The report, which comes ahead of the WEF’s glitzy annual meeting in Davos, Switzerland, next week, is based on responses from 1,490 risk experts primarily from business, but also academia, government, and civil society. The survey was launched on September 4 and closed on October 9, 2023 — two days after the terrorist attack by Hamas on Israel.

Misinformation threat in huge US election year

For the first time in the survey’s near-20-year history, experts identified misinformation and disinformation as the most severe risk in the next two years.

That coincides with an unprecedented year for elections globally, with close to 3 billion people expected to head to the polls in 2024.

The American Psychological Association defines misinformation as “false or inaccurate information — getting the facts wrong”.

Disinformation, on the other hand, “is false information which is deliberately intended to mislead”.

Artificial intelligence (AI) has made it much easier to spread false information to influence voters, including through the use of deepfakes, according to Carolina Klint, one of the report’s authors and chief commercial officer for Europe at Marsh McLennan, a professional services firm.

Experts say misinformation and disinformation could affect elections, including in the US where former president Donald Trump is seeking another tilt at the White House.
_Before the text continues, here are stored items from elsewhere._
-- ==== Sys2Proof/Laws/Ops.lean ====
section
/-!
SUPPORT. What each shared operation can answer, once: stack, block transfers, operand forms, fetch.
-/

namespace Sys2Proof.Machine

/-- Everything a push can answer (R27). -/
theorem State.push_eq (s : State) (a : Word) :
    (s.sp.val < 16 ∧ ∃ t, s.push a = .ok t ∧ t.sp.val = s.sp.val + 1 ∧
      (∀ j (h : j < 16), t.stack[j] = if j = s.sp.val then a else s.stack[j]) ∧
      t.mem = s.mem ∧ s.sameBut [.sp, .stack] t) ∨
    (s.sp.val = 16 ∧ s.push a = .error latchStackOverflow) := by
  unfold State.push
  split
  · next h =>
    refine .inl ⟨h, _, rfl, rfl, fun j hj => ?_, rfl, fun f hf => ?_⟩
    · simp [Vector.getElem_set, eq_comm]
    · cases f <;> simp_all [Field.same]
  · next h => exact .inr ⟨by omega, rfl⟩

/-- Everything a pop can answer (R27). -/
theorem State.pop_eq (s : State) :
    (∃ h : 0 < s.sp.val, ∃ t, s.pop = .ok (s.stack[s.sp.val - 1]'(by omega), t) ∧
      t.sp.val = s.sp.val - 1 ∧ t.mem = s.mem ∧ s.sameBut [.sp] t) ∨
    (s.sp.val = 0 ∧ s.pop = .error latchStackUnderflow) := by
  unfold State.pop
  split
  · next h =>
    refine .inl ⟨h, _, rfl, rfl, rfl, fun f hf => ?_⟩
    cases f <;> simp_all [Field.same]
  · next h => exact .inr ⟨by omega, rfl⟩

/-- Everything a block read from `I` can answer (R64, R196). -/
theorem State.loadBlock_eq (s : State) (n : Nat) :
    s.loadBlock n =
      if n = 0 ∨ s.i.toNat + n ≤ 4096 then
        .ok ((List.range n).map fun j => s.mem.peek (s.i.toNat + j))
      else .error (latchOutOfBounds (max s.i.toNat 4096)) :=
  Memory.readBlock_eq s.mem s.i.toNat n

/-- A block store from `I` that stays in memory (R196). -/
theorem State.storeBlock_ok (s : State) (bs : List Byte)
    (h : bs = [] ∨ s.i.toNat + bs.length ≤ 4096) :
    ∃ t, s.storeBlock bs = .ok t ∧ s.sameBut [.mem] t ∧ (s.mem.wf → t.mem.wf) ∧
      ∀ b, t.mem.peek b = s.byteAfterStore bs b := by
  obtain ⟨m', hw, hwf, hp⟩ := Memory.writeBlock_ok s.mem s.i.toNat bs h
  refine ⟨{ s with mem := m' }, by simp [State.storeBlock, hw], fun f hf => ?_, hwf, hp⟩
  cases f <;> simp_all [Field.same]

/-- A block store from `I` that leaves memory (R64). -/
theorem State.storeBlock_error (s : State) (bs : List Byte) (hne : bs ≠ [])
    (h : 4096 < s.i.toNat + bs.length) :
    s.storeBlock bs = .error (latchOutOfBounds (max s.i.toNat 4096)) := by
  simp [State.storeBlock, Memory.writeBlock_error s.mem s.i.toNat bs hne h]

@[simp] theorem State.settle_ok (s t : State) : s.settle (.ok t) = .next t := rfl
@[simp] theorem State.settle_error (s : State) (f : FaultLatch) :
    s.settle (.error f) = .next (s.raise f) := rfl

/-- Everything a fetch can answer (R123, R124). -/
theorem State.fetchWord_eq (s : State) :
    s.fetchWord =
      if s.pc.toNat + 1 < 4096 then
        .ok (wordOfBytes (s.mem.peek s.pc.toNat) (s.mem.peek (s.pc.toNat + 1)))
      else .error (latchOutOfBounds (max s.pc.toNat 4096)) :=
  Memory.readWide_eq s.mem s.pc.toNat

/-- An instruction is fetched only below `0xFFF`, and is what the word there decodes to. -/
theorem State.fetchInstr_ok {s : State} {i : Instr} (h : s.fetchInstr = .ok i) :
    s.pc.toNat + 1 < 4096 ∧
      decode (wordOfBytes (s.mem.peek s.pc.toNat) (s.mem.peek (s.pc.toNat + 1))) = .ok i := by
  unfold State.fetchInstr at h
  rw [State.fetchWord_eq] at h
  split at h
  · cases h
  · next w hw =>
    split at hw
    · next hlt =>
      cases hw
      split at h
      · next hd => cases h; exact ⟨hlt, hd⟩
      · cases h
    · cases hw

/-- Sampling the inputs changes neither what is fetched nor whether the machine is halted. -/
@[simp] theorem State.fetchInstr_beginStep (s : State) : s.beginStep.fetchInstr = s.fetchInstr := rfl

/-- A memory that reads the same at `PC` gives the same instruction. -/
theorem State.fetchInstr_congr {s t : State} (hpc : t.pc = s.pc)
    (h0 : t.mem.peek s.pc.toNat = s.mem.peek s.pc.toNat)
    (h1 : t.mem.peek (s.pc.toNat + 1) = s.mem.peek (s.pc.toNat + 1)) :
    t.fetchInstr = s.fetchInstr := by
  unfold State.fetchInstr
  rw [State.fetchWord_eq, State.fetchWord_eq, hpc, h0, h1]

/-- The lowest pressed key, if any (R232). -/
theorem lowestKey_eq_some {k : BitVec 16} {id : Nat} (h : lowestKey k = some id) :
    id < 16 ∧ k.getLsbD id = true ∧ ∀ j, j < id → k.getLsbD j = false := by
  unfold lowestKey at h
  rw [List.find?_range_eq_some] at h
  exact ⟨by simpa using h.2.1, by simpa using h.1, fun j hj => by simpa using h.2.2 j hj⟩

theorem lowestKey_eq_none {k : BitVec 16} : lowestKey k = none ↔ k = 0 := by
  unfold lowestKey
  rw [List.find?_range_eq_none]
  constructor
  · intro h
    refine BitVec.eq_of_getLsbD_eq fun j hj => ?_
    simpa using h j hj
  · rintro rfl j -
    simp

/-- The end of a step that did not fault (R126, R127). -/
theorem State.endStep_of_running {s : State} {i : Instr} (h : s.halted = false) :
    (s.endStep i).dt = tickDown s.dt ∧ (s.endStep i).st = tickDown s.st ∧
      (s.endStep i).runState = (if s.waits i then .waitingForKey else .running) ∧
      s.sameBut [.dt, .st, .runState] (s.endStep i) := by
  unfold State.endStep
  rw [h]
  refine ⟨rfl, rfl, rfl, fun f hf => ?_⟩
  cases f <;> simp_all [Field.same]

/-- A step that faulted ends where it faulted. -/
theorem State.endStep_of_halted {s : State} {i : Instr} (h : s.halted = true) : s.endStep i = s := by
  simp [State.endStep, h]

/-- A loaded machine differs from `State.reset` only in what the launch supplies (R290). -/
theorem Launch.state_sameBut (l : Launch) : State.reset.sameBut [.mem, .inputs, .params] l.state := by
  intro f hf
  cases f <;> first | rfl | simp at hf

@[simp] theorem Launch.state_mem (l : Launch) : l.state.mem = Memory.ofBytes l.imageByte := rfl
@[simp] theorem Launch.state_params (l : Launch) : l.state.params = l.params := rfl
@[simp] theorem Launch.state_halted (l : Launch) : l.state.halted = false := rfl

theorem tickDown_toNat (b : Byte) : (tickDown b).toNat = b.toNat - 1 := by
  revert b; decide

end Sys2Proof.Machine
end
Credit: Scott Olson/Getty Images

“There’s a fear we’ll see much more of it (this year),” she told CNN.

“That could potentially (call) the elected government’s legitimacy into question, which could then in turn impact societal polarisation.”

Extreme weather events were ranked the number two short-term risk, demonstrating heightened awareness about the environment and climate change in a year plagued by rising temperatures and rampant floods and wildfires. Last year was the hottest on record.

Cyber insecurity also made it into the top five short-term risks, for the first time in a decade. It ranked number four, behind societal polarisation and ahead of interstate armed conflict.

AI has made the threat of cyber attacks “more immediate” because the technology can be used by cyber criminals to complete challenging tasks such as coding, according to Klint.

A “malicious actor doesn’t have to be that smart,” she said. “It’s broadened the opportunity for cyber criminals … it speeds up cyber attacks as well,” she noted but added that, on a more positive note, AI could also help detect malicious activity.

For the third consecutive year, concerns about the environment dominate over a 10-year time horizon. The top five long-term risks comprise extreme weather events; critical change to Earth systems; biodiversity loss and ecosystem collapse; natural resource shortages; and misinformation and disinformation.

Recession concerns

WEF managing director Saadia Zahidi said the longer-term outlook was more pessimistic overall than the previous survey, and concerns about “economic hardship” were largely to blame.

“We might be starting to contain inflation, but prices are a lot higher (than a year or two ago),” she said.

Lack of economic opportunity, persistently high inflation and an economic downturn were ranked sixth, seventh and ninth on the list of short-term risks respectively.

“Inequality is on the rise and for some people that means their living standards have started to fall,” Zahidi said.

For the first time in the survey’s near-20-year history, experts identified misinformation and disinformation
as the most severe risk in the next two years. 
Credit: AAP

She stressed, however, that the survey should not be viewed as “a crystal ball” containing “set predictions”.

“Most of these things are in the hands of decision-makers,” she said.

John Scott, head of sustainability risk at Zurich Insurance Group, which collaborated with WEF on the report, also emphasised that there was an opportunity to address these risks. “The fact is we’re all going to have to take action,” he said.

To rank the top 10 risks over the short and long term, the WEF asked respondents to estimate the likely impact of each of a list of 34 global risks on a scale from 1 (low severity) to 7 (high severity).

A simple average based on the scores selected was then calculated.

Participants were also allowed to add any other risks not on the list.